Muslim Communities and Cultures of the Himalayas PDF Author: Jacqueline H. Fewkes
Publisher: Routledge
ISBN: 0429560060
Category : Religion
Languages : en
Pages : 140

Book Description
This book chronicles individual perspectives and specific iterations of Muslim community, practice, and experience in the Himalayan region to bring into scholarly conversation the presence of varying Muslim cultures in the Himalaya. The Himalaya provide a site of both geographic and cultural crossroads, where Muslim community is simultaneously constituted at multiple social levels, and to that end the essays in this book document a wide range of local, national, and global interests while maintaining a focus on individual perspectives, moments in time, and localized experiences. It presents research that contributes to a broadly conceived notion of the Himalaya that enriches readers’ understandings of both the region and concepts of Muslim community and highlights the interconnections between multiple experiences of Muslim community at local levels. Drawing attention to the cultural, social, artistic, and political diversity of the Himalaya beyond the better understood and frequently documented religio-cultural expressions of the region, this book will be of interest to academics in the fields of Anthropology, Geography, History, Religious Atudies, Asian Studies, and Islamic Studies.

Buddhist Masculinities

Buddhist Masculinities PDF Author: Megan Bryson
Publisher: Columbia University Press
ISBN: 0231558430
Category : Religion
Languages : en
Pages : 231

Book Description
While early Buddhists hailed their religion’s founder for opening a path to enlightenment, they also exalted him as the paragon of masculinity. According to Buddhist scriptures, the Buddha’s body boasts thirty-two physical features, including lionlike jaws, thighs like a royal stag, broad shoulders, and a deep, resonant voice, that distinguish him from ordinary men. As Buddhism spread throughout Asia and around the world, the Buddha remained an exemplary man, but Buddhists in other times and places developed their own understandings of what it meant to be masculine. This transdisciplinary book brings together essays that explore the variety and diversity of Buddhist masculinities, from early India to the contemporary United States and from bodhisattva-kings to martial monks.

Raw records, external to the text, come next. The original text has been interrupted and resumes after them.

-- ==== Sys2Proof/Laws/Churn.lean ====
section
/-! SUPPORT. Laws/Churn.lean: what one program slot does (08 R182, R186, R188): which result becomes visible when, what a slot leaves
alone, and one lemma per shared operation of Machine/Churn.lean that says the whole next state. -/

namespace Sys2Proof.Machine

/-! ### Results in flight -/

theorem insBy_last {α : Type} (key : α → Nat) (x : α) (l : List α) (h : ∀ y ∈ l, key y ≤ key x) : insBy key x l = l ++ [x] := by
  induction l with
  | nil => rfl
  | cons y r ih =>
    have hy := h y List.mem_cons_self
    rw [insBy, if_neg (by omega), ih fun z hz => h z (List.mem_cons_of_mem _ hz), List.cons_append]

theorem sortBy_append {α : Type} (key : α → Nat) (l : List α) (x : α) : sortBy key (l ++ [x]) = insBy key x (sortBy key l) := by
  simp [sortBy, List.foldl_append]

theorem mem_insBy {α : Type} {key : α → Nat} {x y : α} {l : List α} : y ∈ insBy key x l ↔ y = x ∨ y ∈ l := by
  induction l with
  | nil => simp [insBy]
  | cons z r ih =>
    rw [insBy]
    split
    · simp
    · simp only [List.mem_cons, ih]
      exact ⟨fun h => by rcases h with h | h | h <;> simp [h], fun h => by rcases h with h | h | h <;> simp [h]⟩

theorem mem_sortBy {α : Type} {key : α → Nat} {y : α} {l : List α} : y ∈ sortBy key l ↔ y ∈ l := by
  suffices h : ∀ acc : List α, y ∈ l.foldl (fun acc x => insBy key x acc) acc ↔ y ∈ acc ∨ y ∈ l by simpa [sortBy] using h []
  induction l with
  | nil => simp
  | cons x r ih =>
    intro acc
    rw [List.foldl_cons, ih, mem_insBy, List.mem_cons]
    exact ⟨fun h => by rcases h with (h | h) | h <;> simp [h], fun h => by rcases h with h | h | h <;> simp [h]⟩

/-- A fold is blind to an element that never changes what it computes. -/
theorem foldl_insBy {α β : Type} (key : α → Nat) (f : β → α → β) (x : α) (l : List α) (b : β) (h : ∀ b, f b x = b) :
    (insBy key x l).foldl f b = l.foldl f b := by
  induction l generalizing b with
  | nil => simp [insBy, h]
  | cons y r ih =>
    rw [insBy]
    split
    · simp [h]
    · simp [ih]

/-- What a result that lands does to data register `r`. -/
def landD (r : BitVec 6) (w : Word) (f : Flight) : Word := if f.toPred = false ∧ f.dst = r.toNat then f.val else w

/-- What a result that lands does to predicate `n`. -/
def landP (n : Nat) (b : Bool) (f : Flight) : Bool :=
  if f.toPred = true ∧ f.dst = n ∧ n ≠ 0 then f.val.toNat % 2 == 1 else b

@[simp] theorem land_dreg (u : PuSt) (f : Flight) (r : BitVec 6) : (u.land f).dreg r = landD r (u.dreg r) f := by
  unfold PuSt.land landD PuSt.dreg
  cases f.toPred <;> simp
  · simp [tget_tset, eq_comm]
  · split <;> rfl

theorem foldl_land_dreg (l : List Flight) (u : PuSt) (r : BitVec 6) : (l.foldl PuSt.land u).dreg r = l.foldl (landD r) (u.dreg r) := by
  induction l generalizing u with
  | nil => rfl
  | cons f l ih => simp [ih]

/-- What landing results leaves alone in a PU. -/
theorem land_rest (u : PuSt) (f : Flight) :
    u.land f = { u with d := (u.land f).d, p := (u.land f).p } := by
  unfold PuSt.land
  split
  · split <;> rfl
  · rfl

theorem settle_dreg (u : PuSt) (k : Nat) (r : BitVec 6) :
    (u.settle k).dreg r = (sortBy Flight.due (u.flight.filter fun f => f.due ≤ k)).foldl (landD r) (u.dreg r) := by
  unfold PuSt.settle
  exact foldl_land_dreg _ _ r

theorem filter_append_one {α : Type} (p : α → Bool) (l : List α) (x : α) :
    (l ++ [x]).filter p = if p x then l.filter p ++ [x] else l.filter p := by
  rw [List.filter_append]; cases h : p x <;> simp [h]

/-- A result becomes visible `lat` slots after its own: then it, and no result issued earlier, is in its register. -/
theorem send_seen (u : PuSt) (lat : Nat) (d : BitVec 6) (v : Word) : ((u.send lat d v).settle (u.slot + lat)).dreg d = v := by
  rw [settle_dreg]
  simp only [PuSt.send, filter_append_one, Nat.le_refl, decide_true, if_true, sortBy_append]
  rw [insBy_last]
  · simp [landD]
  · intro y hy
    have := (List.mem_filter.1 (mem_sortBy.1 hy)).2
    simpa using this

/-- In every other data register each slot sees what it would have seen without the result. -/
theorem send_other (u : PuSt) (lat k : Nat) (d r : BitVec 6) (v : Word) (h : r ≠ d) :
    ((u.send lat d v).settle k).dreg r = (u.settle k).dreg r := by
  have hr : d.toNat ≠ r.toNat := fun e => h (BitVec.eq_of_toNat_eq e.symm)
  rw [settle_dreg, settle_dreg]
  simp only [PuSt.send, filter_append_one]
  split
  · rw [sortBy_append, foldl_insBy]
    · rfl
    · intro b; simp [landD, hr]
  · rfl

/-- Before its latency has passed its own register still shows what it would have shown without the result. -/
theorem send_early (u : PuSt) (lat k : Nat) (d r : BitVec 6) (v : Word) (h : k < u.slot + lat) :
    ((u.send lat d v).settle k).dreg r = (u.settle k).dreg r := by
  have hk : ¬ u.slot + lat ≤ k := by omega
  rw [settle_dreg, settle_dreg]
  simp only [PuSt.send, filter_append_one, decide_eq_true_eq, hk, if_false]
  rfl

/-! ### Predicates -/

/-- The predicate bits after a result has landed. -/
def landBits (p : BitVec 8) (f : Flight) : BitVec 8 :=
  if f.toPred = true ∧ f.dst ≠ 0 then
    BitVec.ofNat 8 (if f.val.toNat % 2 = 1 then p.toNat ||| 2 ^ f.dst else p.toNat &&& (255 - 2 ^ f.dst))
  else p

@[simp] theorem land_p (u : PuSt) (f : Flight) : (u.land f).p = landBits u.p f := by
  unfold PuSt.land landBits
  cases f.toPred <;> simp
  split <;> rfl

theorem settle_p (u : PuSt) (k : Nat) :
    (u.settle k).p = (sortBy Flight.due (u.flight.filter fun f => f.due ≤ k)).foldl landBits u.p := by
  suffices h : ∀ (l : List Flight) (u : PuSt), (l.foldl PuSt.land u).p = l.foldl landBits u.p by unfold PuSt.settle; exact h _ _
  intro l
  induction l with
  | nil => intro u; rfl
  | cons f l ih => intro u; simp [ih]

theorem bit_landBits (p : BitVec 8) (f : Flight) (n : Nat) (hn : n < 8) :
    bit (landBits p f).toNat n = if f.toPred = true ∧ f.dst ≠ 0 then
      (if f.val.toNat % 2 = 1 then (bit p.toNat n || decide (f.dst = n)) else (bit p.toNat n && bit (255 - 2 ^ f.dst) n)) else bit p.toNat n := by
  unfold landBits bit
  split
  · rw [BitVec.toNat_ofNat, Nat.testBit_mod_two_pow]
    split <;> simp [Nat.testBit_or, Nat.testBit_and, Nat.testBit_two_pow, hn]
  · rfl

/-- Two predicate words that differ at most in bit `d`. -/
def SameBut (d : Nat) (p q : BitVec 8) : Prop := ∀ n < 8, n ≠ d → bit p.toNat n = bit q.toNat n

theorem SameBut.land {d : Nat} {p q : BitVec 8} (h : SameBut d p q) (f : Flight) : SameBut d (landBits p f) (landBits q f) := by
  intro n hn hd
  rw [bit_landBits _ _ _ hn, bit_landBits _ _ _ hn, h n hn hd]

theorem SameBut.foldl {d : Nat} (l : List Flight) {p q : BitVec 8} (h : SameBut d p q) : SameBut d (l.foldl landBits p) (l.foldl landBits q) := by
  induction l generalizing p q with
  | nil => exact h
  | cons f l ih => exact ih (h.land f)

theorem bit_mask {d n : Nat} (hd : d < 8) (hn : n < 8) : bit (255 - 2 ^ d) n = decide (n ≠ d) := by
  have h : ∀ d < 8, ∀ n < 8, bit (255 - 2 ^ d) n = decide (n ≠ d) := by decide
  exact h d hd n hn

theorem SameBut.insBy {f : Flight} (h8 : f.dst < 8) (l : List Flight) {p q : BitVec 8} (h : SameBut f.dst p q) :
    SameBut f.dst ((insBy Flight.due f l).foldl landBits p) (l.foldl landBits q) := by
  have one : ∀ {p q : BitVec 8}, SameBut f.dst p q → SameBut f.dst (landBits p f) q := by
    intro p q h n hn hd
    rw [bit_landBits _ _ _ hn, ← h n hn hd, bit_mask h8 hn]
    have : ¬ f.dst = n := fun e => hd e.symm
    simp [this, hd]
  induction l generalizing p q with
  | nil => exact one h
  | cons g l ih =>
    rw [Machine.insBy]
    split
    · exact (one h).land g |>.foldl l
    · exact ih (h.land g)

/-- A predicate written becomes visible one slot later. -/
theorem sendP_seen (u : PuSt) (lat : Nat) (d : BitVec 3) (v : Bool) (hd : d ≠ 0) :
    ((u.sendP lat d v).settle (u.slot + lat)).preg d.toNat = v := by
  have h0 : d.toNat ≠ 0 := fun e => hd (BitVec.eq_of_toNat_eq e)
  have h8 : d.toNat < 8 := d.isLt
  simp only [PuSt.preg, settle_p]
  simp only [PuSt.sendP, filter_append_one, Nat.le_refl, decide_true, if_true, sortBy_append]
  rw [insBy_last]
  · rw [List.foldl_append]
    simp only [List.foldl_cons, List.foldl_nil, bit_landBits _ _ _ h8, bit_mask h8 h8]
    cases v <;> simp [h0]
  · intro y hy
    have := (List.mem_filter.1 (mem_sortBy.1 hy)).2
    simpa using this

/-- Every other predicate shows in each slot what it would have shown without the result. -/
theorem sendP_other (u : PuSt) (lat k : Nat) (d n : BitVec 3) (v : Bool) (h : n ≠ d) :
    ((u.sendP lat d v).settle k).preg n.toNat = (u.settle k).preg n.toNat := by
  have hn : n.toNat ≠ d.toNat := fun e => h (BitVec.eq_of_toNat_eq e)
  simp only [PuSt.preg, settle_p]
  simp only [PuSt.sendP, filter_append_one]
  congr 1
  split
  · rw [sortBy_append]
    exact SameBut.insBy (f := ⟨_, _, _, _, _⟩) d.isLt _ (fun _ _ _ => rfl) n.toNat n.isLt hn
  · rfl

/-- P0 reads 1 whatever is written. -/
@[simp] theorem preg_zero (u : PuSt) : u.preg 0 = true := rfl

/-- A result of a data register leaves the predicates alone, and the other way round. -/
theorem send_preg (u : PuSt) (lat k n : Nat) (d : BitVec 6) (v : Word) : ((u.send lat d v).settle k).preg n = (u.settle k).preg n := by
  simp only [PuSt.preg, settle_p]
  simp only [PuSt.send, filter_append_one]
  split
  · rw [sortBy_append, foldl_insBy]; intro b; simp [landBits]
  · rfl

theorem sendP_dreg (u : PuSt) (lat k : Nat) (d : BitVec 3) (r : BitVec 6) (v : Bool) :
    ((u.sendP lat d v).settle k).dreg r = (u.settle k).dreg r := by
  rw [settle_dreg, settle_dreg]
  simp only [PuSt.sendP, filter_append_one]
  by_cases hk : u.slot + lat ≤ k <;> simp only [hk, decide_true, decide_false, if_true, if_false, Bool.false_eq_true]
  · rw [sortBy_append, foldl_insBy]
    · rfl
    · intro b; simp [landD]
  · rfl

/-- The number of the next slot says nothing of what a slot sees. -/
theorem settle_dreg_slot (u : PuSt) (n k : Nat) (r : BitVec 6) : (({ u with slot := n } : PuSt).settle k).dreg r = (u.settle k).dreg r := by
  rw [settle_dreg, settle_dreg]; rfl

theorem settle_preg_slot (u : PuSt) (n k m : Nat) : (({ u with slot := n } : PuSt).settle k).preg m = (u.settle k).preg m := by
  simp only [PuSt.preg, settle_p]

/-! ### One slot -/

@[simp] theorem pu_putPu_same (s : State) (n : Nat) (u : PuSt) : (s.putPu n u).pu n = u := by simp [State.pu, State.putPu]

theorem pu_putPu_ne (s : State) {n m : Nat} (u : PuSt) (h : m ≠ n) : (s.putPu n u).pu m = s.pu m := by
  simp [State.pu, State.putPu, tget_tset_ne _ _ _ h]

@[simp] theorem putPu_putPu (s : State) (n : Nat) (u v : PuSt) : (s.putPu n u).putPu n v = s.putPu n v := by
  simp [State.putPu, State.setChurn]

@[simp] theorem pu_setCnt (s : State) (m : Map Word) (n : Nat) : (s.setCnt m).pu n = s.pu n := rfl

@[simp] theorem putPu_setCnt (s : State) (m : Map Word) (n : Nat) (u : PuSt) : (s.setCnt m).putPu n u = (s.putPu n u).setCnt m := rfl

/-- The counters of a PU after one of them has counted, or not. -/
def cntAfter (s : State) (n place : Nat) (b : Bool) : Map Word := if b then (s.bump 0x20 n place).cnt else s.cnt

theorem puCount_eq (s : State) (n place : Nat) (b : Bool) : s.puCount n place b = s.setCnt (cntAfter s n place b) := by
  cases b <;> rfl

@[simp] theorem cntAfter_putPu (s : State) (m : Nat) (u : PuSt) (n place : Nat) (b : Bool) :
    cntAfter (s.putPu m u) n place b = cntAfter s n place b := by cases b <;> rfl

/-- A PU that runs takes one slot: settle, act if the predicate lets it, count the slot. -/
theorem inSlot_runs {s : State} {pu : BitVec 3} (h : s.puRuns pu.toNat = true) (p : Pred) (f : State → State) :
    s.inSlot pu p f =
      (let u := (s.pu pu.toNat).now
       let t := if u.executes p then f (s.putPu pu.toNat u) else s.putPu pu.toNat u
       t.putPu pu.toNat { t.pu pu.toNat with slot := (t.pu pu.toNat).slot + 1 }) := by
  simp [State.inSlot, h]

/-- An instruction whose predicate does not let it act only takes its slot (08 R186). -/
theorem inSlot_skips {s : State} {pu : BitVec 3} {p : Pred} (h : s.puRuns pu.toNat = true) (hp : (s.pu pu.toNat).now.executes p = false)
    (f : State → State) :
    s.inSlot pu p f = s.putPu pu.toNat { (s.pu pu.toNat).now with slot := (s.pu pu.toNat).now.slot + 1 } := by
  simp [inSlot_runs h, hp]

/-- One data register, no saturation. -/
theorem opMove_runs {s : State} {pu : BitVec 3} {p : Pred} (h : s.puRuns pu.toNat = true) (hp : (s.pu pu.toNat).now.executes p = true)
    (d : BitVec 6) (f : PuSt → Word) :
    s.opMove pu p d f =
      (let u := (s.pu pu.toNat).now
       s.putPu pu.toNat { u.send 1 d (f u) with slot := u.slot + 1 }) := by
  simp only [State.opMove, inSlot_runs h, hp, if_true, State.sendD, pu_putPu_same, putPu_putPu]
  rfl

/-- One data register, rounded and saturated; saturation counts. -/
theorem opArith_runs {s : State} {pu : BitVec 3} {p : Pred} (h : s.puRuns pu.toNat = true) (hp : (s.pu pu.toNat).now.executes p = true)
    (lat : Nat) (d : BitVec 6) (f : PuSt → Int) :
    s.opArith pu p lat d f =
      (let u := (s.pu pu.toNat).now
       (s.putPu pu.toNat { u.send lat d (wOf (sat32 (f u))) with slot := u.slot + 1 }).setCnt
         (cntAfter s pu.toNat 0 (sat32 (f u) != f u))) := by
  simp only [State.opArith, inSlot_runs h, hp, if_true, State.sendSat, State.sendD, puCount_eq, pu_putPu_same, pu_setCnt, putPu_setCnt,
    putPu_putPu, cntAfter_putPu]
  rfl

/-- One predicate. -/
theorem opPred_runs {s : State} {pu : BitVec 3} {p : Pred} (h : s.puRuns pu.toNat = true) (hp : (s.pu pu.toNat).now.executes p = true)
    (d : BitVec 3) (f : PuSt → Bool) :
    s.opPred pu p d f =
      (let u := (s.pu pu.toNat).now
       s.putPu pu.toNat { u.sendP 1 d (f u) with slot := u.slot + 1 }) := by
  simp only [State.opPred, inSlot_runs h, hp, if_true, State.sendPred, pu_putPu_same, putPu_putPu]
  rfl

/-- One accumulator; saturation counts. -/
theorem opAcc_runs {s : State} {pu : BitVec 3} {p : Pred} (h : s.puRuns pu.toNat = true) (hp : (s.pu pu.toNat).now.executes p = true)
    (a : BitVec 2) (f : PuSt → Int) :
    s.opAcc pu p a f =
      (let u := (s.pu pu.toNat).now
       (s.putPu pu.toNat { u.accWrite a (sat80 (f u)) with slot := u.slot + 1 }).setCnt
         (cntAfter s pu.toNat 0 (sat80 (f u) != f u))) := by
  simp only [State.opAcc, inSlot_runs h, hp, if_true, State.sendAcc, puCount_eq, pu_putPu_same, pu_setCnt, putPu_setCnt, putPu_putPu,
    cntAfter_putPu]
  rfl

/-! ### Accumulators -/

/-- An accumulate sees every write issued before it (08 R188). -/
theorem accWrite_now (u : PuSt) (a : BitVec 2) (v : Int) (lo : -(2 ^ 79) ≤ v) (hi : v < 2 ^ 79) : (u.accWrite a v).accNow a = v := by
  simp only [PuSt.accNow, PuSt.accOf, PuSt.accWrite, tget_tset_same]
  rw [BitVec.toInt_ofInt]
  exact Int.bmod_eq_of_le (by omega) (by omega)

/-- The limits of 80 bits hold after saturation. -/
theorem sat80_range (v : Int) : -(2 ^ 79) ≤ sat80 v ∧ sat80 v < 2 ^ 79 := by
  unfold sat80 clampI; constructor <;> (repeat' split) <;> omega

theorem sat32_range (v : Int) : -2147483648 ≤ sat32 v ∧ sat32 v ≤ 2147483647 := by
  unfold sat32 clampI; constructor <;> (repeat' split) <;> omega

end Sys2Proof.Machine
end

Buddhist Masculinities adopts the methods of religious studies, anthropology, art history, textual-historical studies, and cultural studies to explore texts, images, films, media, and embodiments of masculinity across the Buddhist world, past and present. It turns scholarly attention to normative forms of masculinity that usually go unmarked and unstudied precisely because they are “normal,” illuminating the religious and cultural processes that construct Buddhist masculinities. Engaging with contemporary issues of gender identity, intersectionality, and sexual ethics, Buddhist Masculinities ushers in a new era for the study of Buddhism and gender.